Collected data
◆ ◆ ◆ ◆ ◆

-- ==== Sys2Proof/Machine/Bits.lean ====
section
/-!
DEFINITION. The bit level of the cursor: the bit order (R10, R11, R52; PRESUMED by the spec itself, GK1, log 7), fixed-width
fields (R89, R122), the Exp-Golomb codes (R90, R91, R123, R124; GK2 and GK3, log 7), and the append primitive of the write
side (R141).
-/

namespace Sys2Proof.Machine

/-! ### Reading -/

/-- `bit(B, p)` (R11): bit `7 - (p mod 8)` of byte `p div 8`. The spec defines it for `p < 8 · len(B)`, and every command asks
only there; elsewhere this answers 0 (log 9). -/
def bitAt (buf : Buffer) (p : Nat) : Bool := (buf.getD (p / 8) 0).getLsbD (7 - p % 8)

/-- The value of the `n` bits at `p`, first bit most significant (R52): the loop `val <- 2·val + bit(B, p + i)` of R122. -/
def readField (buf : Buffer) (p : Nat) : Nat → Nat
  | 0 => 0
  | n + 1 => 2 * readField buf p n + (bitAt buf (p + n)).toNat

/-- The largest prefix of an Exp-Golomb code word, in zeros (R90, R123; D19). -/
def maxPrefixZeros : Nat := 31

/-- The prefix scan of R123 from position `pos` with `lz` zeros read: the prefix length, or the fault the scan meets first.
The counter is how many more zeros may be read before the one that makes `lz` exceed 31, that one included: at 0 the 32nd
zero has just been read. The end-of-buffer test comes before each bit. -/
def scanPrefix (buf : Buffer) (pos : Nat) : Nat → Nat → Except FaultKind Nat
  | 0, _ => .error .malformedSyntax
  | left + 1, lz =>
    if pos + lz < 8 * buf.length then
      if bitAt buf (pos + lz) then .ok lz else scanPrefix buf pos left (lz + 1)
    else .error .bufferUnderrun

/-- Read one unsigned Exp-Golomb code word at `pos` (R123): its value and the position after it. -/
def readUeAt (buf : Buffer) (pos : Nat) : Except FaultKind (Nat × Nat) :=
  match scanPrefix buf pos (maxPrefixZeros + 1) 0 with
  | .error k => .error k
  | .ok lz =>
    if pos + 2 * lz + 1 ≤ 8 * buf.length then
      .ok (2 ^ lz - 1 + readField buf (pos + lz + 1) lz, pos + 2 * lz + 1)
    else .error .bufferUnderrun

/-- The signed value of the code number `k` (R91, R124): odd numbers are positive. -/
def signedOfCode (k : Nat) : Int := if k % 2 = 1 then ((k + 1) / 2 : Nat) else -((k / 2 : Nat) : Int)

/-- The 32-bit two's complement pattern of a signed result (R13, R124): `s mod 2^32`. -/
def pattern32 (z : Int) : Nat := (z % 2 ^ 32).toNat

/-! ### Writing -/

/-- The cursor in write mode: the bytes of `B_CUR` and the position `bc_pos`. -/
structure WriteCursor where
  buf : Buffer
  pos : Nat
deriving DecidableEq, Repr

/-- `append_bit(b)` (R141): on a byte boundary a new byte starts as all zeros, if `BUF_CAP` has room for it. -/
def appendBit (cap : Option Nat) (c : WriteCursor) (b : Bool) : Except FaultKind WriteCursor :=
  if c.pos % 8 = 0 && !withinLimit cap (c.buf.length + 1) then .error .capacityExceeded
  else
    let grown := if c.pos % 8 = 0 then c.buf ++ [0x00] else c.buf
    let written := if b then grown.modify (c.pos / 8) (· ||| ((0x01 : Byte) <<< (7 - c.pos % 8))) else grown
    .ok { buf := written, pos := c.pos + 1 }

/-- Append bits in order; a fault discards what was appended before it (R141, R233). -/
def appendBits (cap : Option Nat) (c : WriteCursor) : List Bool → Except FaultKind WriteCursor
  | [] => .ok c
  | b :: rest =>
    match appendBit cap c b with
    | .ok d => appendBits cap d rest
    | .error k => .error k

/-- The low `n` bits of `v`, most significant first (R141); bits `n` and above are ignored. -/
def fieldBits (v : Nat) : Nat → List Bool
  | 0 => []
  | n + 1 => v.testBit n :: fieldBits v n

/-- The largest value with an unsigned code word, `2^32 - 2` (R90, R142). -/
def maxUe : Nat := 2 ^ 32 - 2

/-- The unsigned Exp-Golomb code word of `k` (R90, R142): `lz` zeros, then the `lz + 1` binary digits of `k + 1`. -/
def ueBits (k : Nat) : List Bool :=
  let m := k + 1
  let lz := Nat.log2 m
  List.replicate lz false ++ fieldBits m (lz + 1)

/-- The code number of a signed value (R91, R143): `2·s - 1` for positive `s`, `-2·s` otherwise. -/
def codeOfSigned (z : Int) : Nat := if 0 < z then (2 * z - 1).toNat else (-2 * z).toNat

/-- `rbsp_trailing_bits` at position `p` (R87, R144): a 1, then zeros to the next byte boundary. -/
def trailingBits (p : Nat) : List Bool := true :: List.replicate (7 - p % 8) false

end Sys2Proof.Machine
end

◆ ◆ ◆ ◆ ◆

Task description —
Precisely reproduce the lines of the entries, beginning at the first and ending at the one containing "only there; elsewhere". Add nothing.

The answer —
-- ==== Sys2Proof/Machine/Bits.lean ====
section
/-!
DEFINITION. The bit level of the cursor: the bit order (R10, R11, R52; PRESUMED by the spec itself, GK1, log 7), fixed-width
fields (R89, R122), the Exp-Golomb codes (R90, R91, R123, R124; GK2 and GK3, log 7), and the append primitive of the write
side (R141).
-/

namespace Sys2Proof.Machine

/-! ### Reading -/

/-- `bit(B, p)` (R11): bit `7 - (p mod 8)` of byte `p div 8`. The spec defines it for `p < 8 · len(B)`, and every command asks
only there; elsewhere this answers 0 (log 9). -/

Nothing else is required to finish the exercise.